Task to complete: From the listing below, set down exactly the lines between the one holding "exact .ok rfl" and the one holding "y : Host.Outcome", inclusive. No other line is wanted.

Data shown:
/-- The invariant of a state with a cell listed, from its decidable parts. -/
theorem placed_state_meets_invariant : (State.reset.withFetchWord 32 0x00221820).Inv :=
  ⟨by decide, by decide, by decide, by decide, by decide, by decide, by decide, by decide⟩

theorem witness_StepKeepsInvariant :
    (State.reset.withFetchWord 32 0x00221820).Inv ∧ ∃ t, step (State.reset.withFetchWord 32 0x00221820) = .next t :=
  ⟨placed_state_meets_invariant, _, rfl⟩

theorem witness_HostCommandsKeepInvariant :
    (State.reset.withFetchWord 32 0x00221820).Inv
    ∧ ∃ t r, hostCommand (.storeWord 0xFFF0 1) (State.reset.withFetchWord 32 0x00221820) = .next (t, r) :=
  ⟨placed_state_meets_invariant, _, _, rfl⟩

theorem witness_ConstructionAndResetMeetInvariant :
    Config.testT.wellFormed = true
    ∧ Config.wellFormed ⟨16, 16, 16, 32, .sign, .extended⟩ = true := by decide

/-- A faulted state and a refused one, and a command that each allows. -/
theorem witness_OnlyResetClearsFaultAndRefusal :
    ((regsAre []).raise (.outOfBounds 0)).fault ≠ none ∧ (regsAre []).markRefused.refused = true
    ∧ nextOf (hostCommand .stop ((regsAre []).raise (.outOfBounds 0))) ≠ none
    ∧ nextOf (hostCommand .stop (regsAre []).markRefused) ≠ none
    ∧ HostCommand.stop ≠ .reset ∧ HostCommand.stop ≠ .construct := by decide

theorem witness_HostRegisterAccess :
    ((31 : Int) = (31 : Reg).val) ∧ ((0 : Int) = (0 : Reg).val) ∧ ((-1 : Int) < 0) ∧ (31 : Int) < 32 := by decide

theorem witness_HostMemoryAccess :
    DataStorage State.reset 0xFFF0 ∧ (0xFFFF0008#128).toNat % 16 ≠ 0
    ∧ ((0xFFFEFFF0#128).toNat % 16 = 0 ∧ (0xFFFEFFF0#128).toNat < State.reset.config.mmioThreshold
      ∧ State.reset.config.memSize ≤ (0xFFFEFFF0#128).toNat)
    ∧ DataMmio State.reset 0xFFFF0000 ∧ DataMmio State.reset 0xFFFF0010 ∧ DataMmio State.reset 0x100000000 := by
  unfold DataStorage DataMmio; decide

/-- A misaligned base, a second word just outside memory, and a last word just inside it. -/
theorem witness_LoadProgramPlacesWords :
    ([1, 2] : List InstrWord) ≠ [] ∧ 2 % 4 ≠ 0
    ∧ State.reset.config.memSize ≤ 0xFFFC + 4 * (([1, 2] : List InstrWord).length - 1)
    ∧ ¬ State.reset.config.memSize ≤ 0xFFFC + 4 * (([1] : List InstrWord).length - 1) := by decide

/-- A running core's snapshot and an Idle core; and that core left Idle by each of the two commands, and left there by a refused
restore. -/
theorem witness_RestoreOfSnapshot :
    (State.reset.withFetchWord 32 0x00221820).Inv ∧ (State.reset.withFetchWord 32 0x00221820).running = true
    ∧ State.reset.config.memSize = (State.reset.withFetchWord 32 0x00221820).config.memSize
    ∧ State.reset.running = false
    ∧ (∃ t, hostCommand .start State.reset = .next (t, .done) ∧ t.running = true)
    ∧ (∃ t, hostCommand (.restore (regsAre []).snapshot) State.reset = .next (t, .done) ∧ t.running = true)
    ∧ ∃ t, hostCommand (.restore { (regsAre []).snapshot with memory := [(0x10000, 1)] }) State.reset = .next (t, .refused)
        ∧ t.running = false :=
  ⟨placed_state_meets_invariant, rfl, rfl, rfl, ⟨_, rfl, rfl⟩, ⟨_, rfl, rfl⟩, ⟨_, rfl, rfl⟩⟩

/-- An Idle core: a word that does not decode, a completed instruction, a refused one, a `jr $0`, and a word that a started core's
cycle fetches. -/
theorem witness_DirectExecuteIsTheCyclesStages :
    State.reset.running = false ∧ State.reset.fault = none ∧ State.reset.refused = false
    ∧ decode 0x3F = .error ⟨.function, 0x3F⟩
    ∧ decode 0x00221820 = .ok (.add 3 1 2) ∧ field (·.fault) (exec (.add 3 1 2) State.reset) = some none
    ∧ decode 0x8C02FFF0 = .ok (.lw 2 0 0xFFF0)
    ∧ refusalOf (exec (.lw 2 0 0xFFF0) State.reset) = some (.mmioLoad 0xFFFFFFFFFFFFFFFFFFFFFFFFFFFFFFF0)
    ∧ decode 0x00000008 = .ok (.jr 0)
    ∧ field (fun t => (t.running, t.pc)) (directExecute (regsAre []) 0x00000008) = some (true, 0)
    ∧ (State.atWord State.reset 0x40 0x00221820).fetch32 0x40 = .ok 0x00221820 ∧ decode 0x00221820 ≠ .ok (.jr 0)
    ∧ field (·.refused) (directExecute ((State.atWord State.reset 0x40 0x00221820).setPc 0x44) 0x00221820)
        = some false := by decide

end Sys2Proof.Tests
end

/-!
PROOFS. Family 10_state.md: HI and LO (R21), `$0` (R11) and the `executionMode` tag (R27). Two runs from states that are related,
for example that differ in one field only, are compared by a simulation: a relation that agrees on what an execute stage reads,
and that the state's named updates keep, is kept by every execute stage (`exec_sim`) and by every cycle (`step_sim`).
-/

namespace Sys2Proof.Machine

/-! ### Relating outcomes and accesses -/

/-- Two outcomes of the same kind: next states related by `R`, or the same reason. -/
inductive OutcomeRel (R : State → State → Prop) :
    Host.Outcome State Fault Refusal → Host.Outcome State Fault Refusal → Prop where
  | next {s t : State} (h : R s t) : OutcomeRel R (.next s) (.next t)
  | fault (f : Fault) : OutcomeRel R (.fault f) (.fault f)
  | refused (r : Refusal) : OutcomeRel R (.refused r) (.refused r)

/-- Two accesses that end the same way: results related by `P`, or the same error or refusal. -/
inductive AccessRel {α : Type} (P : α → α → Prop) : Access α → Access α → Prop where
  | ok {a b : α} (h : P a b) : AccessRel P (.ok a) (.ok b)
  | raised (e : Error) : AccessRel P (.raised e) (.raised e)
  | refused (r : Refusal) : AccessRel P (.refused r) (.refused r)

/-- The results of two data reads: the same value, and related states after them. -/
def ReadRel (R : State → State → Prop) (x y : Word × State) : Prop := x.1 = y.1 ∧ R x.2 y.2

theorem AccessRel.of_eq {α : Type} {x y : Access α} (h : y = x) : AccessRel Eq x y := by
  subst h
  cases y with
  | ok a => exact .ok rfl
  | raised e => exact .raised e
  | refused r => exact .refused r

/-- Where the relation says that one state is an update of the other, one outcome is the other seen through the update. -/
theorem OutcomeRel.eq_mapNext {f : State → State} {x y : Host.Outcome State Fault Refusal}
    (h : OutcomeRel (fun s t => t = f s) x y) : y = mapNext f x := by
  cases h with
  | next h => exact congrArg Host.Outcome.next h
  | fault f => rfl
  | refused r => rfl

/-! ### Relations that the machine keeps -/

/-- Related states agree on everything an execute stage reads but HI and LO, and its updates, but that of HI and LO, keep them
related. -/
structure ExecSim (R : State → State → Prop) : Prop where
  config {s t : State} (h : R s t) : t.config = s.config
  reg {s t : State} (h : R s t) (r : Reg) : t.reg r = s.reg r
  pc {s t : State} (h : R s t) : t.pc = s.pc
  cell {s t : State} (h : R s t) (a : Nat) : t.cell a = s.cell a
  draws {s t : State} (h : R s t) : t.draws = s.draws
  writeReg {s t : State} (h : R s t) (r : Reg) (v : Word) : R (s.writeReg r v) (t.writeReg r v)
  setPc {s t : State} (h : R s t) (p : Word) : R (s.setPc p) (t.setPc p)
  raiseAt {s t : State} (h : R s t) (e : Error) (a : Word) : R (s.raiseAt e a) (t.raiseAt e a)
  storeCell {s t : State} (h : R s t) (a : Nat) (v : Word) : R (s.storeCell a v) (t.storeCell a v)
  afterDraw {s t : State} (h : R s t) : R s.afterDraw t.afterDraw
  print {s t : State} (h : R s t) (v : Word) : R (s.print v) (t.print v)

/-- Related states agree on everything a cycle reads, HI and LO among it, and every update of a cycle keeps them related. -/
structure StepSim (R : State → State → Prop) : Prop extends ExecSim R where
  hi {s t : State} (h : R s t) : t.hi = s.hi
  lo {s t : State} (h : R s t) : t.lo = s.lo
  fault {s t : State} (h : R s t) : t.fault = s.fault
  refused {s t : State} (h : R s t) : t.refused = s.refused
  running {s t : State} (h : R s t) : t.running = s.running
  setHiLo {s t : State} (h : R s t) (x y : Word) : R (s.setHiLo x y) (t.setHiLo x y)
  setRunning {s t : State} (h : R s t) (b : Bool) : R (s.setRunning b) (t.setRunning b)
  markRefused {s t : State} (h : R s t) : R s.markRefused t.markRefused
  commit {s t : State} (h : R s t) (a : Word) (w : InstrWord) : R (s.commit a w) (t.commit a w)

/-! ### The execute stage keeps a simulation -/

section exec

variable {R : State → State → Prop} {s t : State}

theorem ExecSim.instrAddr (hR : ExecSim R) (h : R s t) : t.instrAddr = s.instrAddr := by
  simp [State.instrAddr, hR.pc h]

theorem ExecSim.raise (hR : ExecSim R) (h : R s t) (e : Error) : R (s.raise e) (t.raise e) := by
  unfold State.raise
  rw [hR.instrAddr h]
  exact hR.raiseAt h e _

theorem ExecSim.effectiveAddress (hR : ExecSim R) (h : R s t) (rs : Reg) (imm : BitVec 16) :
    t.effectiveAddress rs imm = s.effectiveAddress rs imm := by
  simp [State.effectiveAddress, hR.reg h]

theorem ExecSim.branchTarget (hR : ExecSim R) (h : R s t) (imm : BitVec 16) :
    t.branchTarget imm = s.branchTarget imm := by
  simp [State.branchTarget, hR.pc h]

theorem ExecSim.fetch32 (hR : ExecSim R) (h : R s t) (a : Word) : t.fetch32 a = s.fetch32 a :=
  State.fetch32_congr a (hR.config h) (hR.cell h _)

theorem ExecSim.memRead (hR : ExecSim R) (h : R s t) (a : Word) :
    AccessRel (ReadRel R) (s.memRead a) (t.memRead a) := by
  unfold State.memRead State.nextDraw
  rw [hR.config h, hR.draws h, hR.cell h]
  cases classify s.config a .data with
  | misaligned => exact .raised _
  | mmio =>
    dsimp only
    split
    · exact .ok ⟨rfl, hR.afterDraw h⟩
    · exact .refused _
  | outOfBounds => exact .raised _
  | storage => exact .ok ⟨rfl, h⟩

theorem ExecSim.memWrite (hR : ExecSim R) (h : R s t) (a v : Word) :
    AccessRel R (s.memWrite a v) (t.memWrite a v) := by
  unfold State.memWrite
  rw [hR.config h]
  cases classify s.config a .data with
  | misaligned => exact .raised _
  | mmio =>
    dsimp only
    split
    · exact .ok (hR.print h v)
    · exact .refused _
  | outOfBounds => exact .raised _
  | storage => exact .ok (hR.storeCell h _ v)

/-- Related accesses, with continuations that keep `R`, end the execute stage in related outcomes. -/
theorem ExecSim.elim (hR : ExecSim R) (h : R s t) {α : Type} {P : α → α → Prop} {x y : Access α}
    {k k' : α → Host.Outcome State Fault Refusal} (hxy : AccessRel P x y)
    (hk : ∀ a b, P a b → OutcomeRel R (k a) (k' b)) : OutcomeRel R (x.elim s k) (y.elim t k') := by
  cases hxy with
  | ok hab => exact hk _ _ hab
  | raised e => exact .next (hR.raise h e)
  | refused r => exact .refused r

theorem ExecSim.finishDivide (hR : ExecSim R) (h : R s t)
    (hw : ∀ x y, R (s.setHiLo x y) (t.setHiLo x y)) (rt : Reg) (qr : Option (Word × Word)) :
    OutcomeRel R (s.finishDivide rt qr) (t.finishDivide rt qr) := by
  cases qr with
  | none => exact .next (hR.raise h _)
  | some p => exact .next (hw _ _)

Reply to the task:
  | ok a => exact .ok rfl
  | raised e => exact .raised e
  | refused r => exact .refused r

/-- Where the relation says that one state is an update of the other, one outcome is the other seen through the update. -/
theorem OutcomeRel.eq_mapNext {f : State → State} {x y : Host.Outcome State Fault Refusal}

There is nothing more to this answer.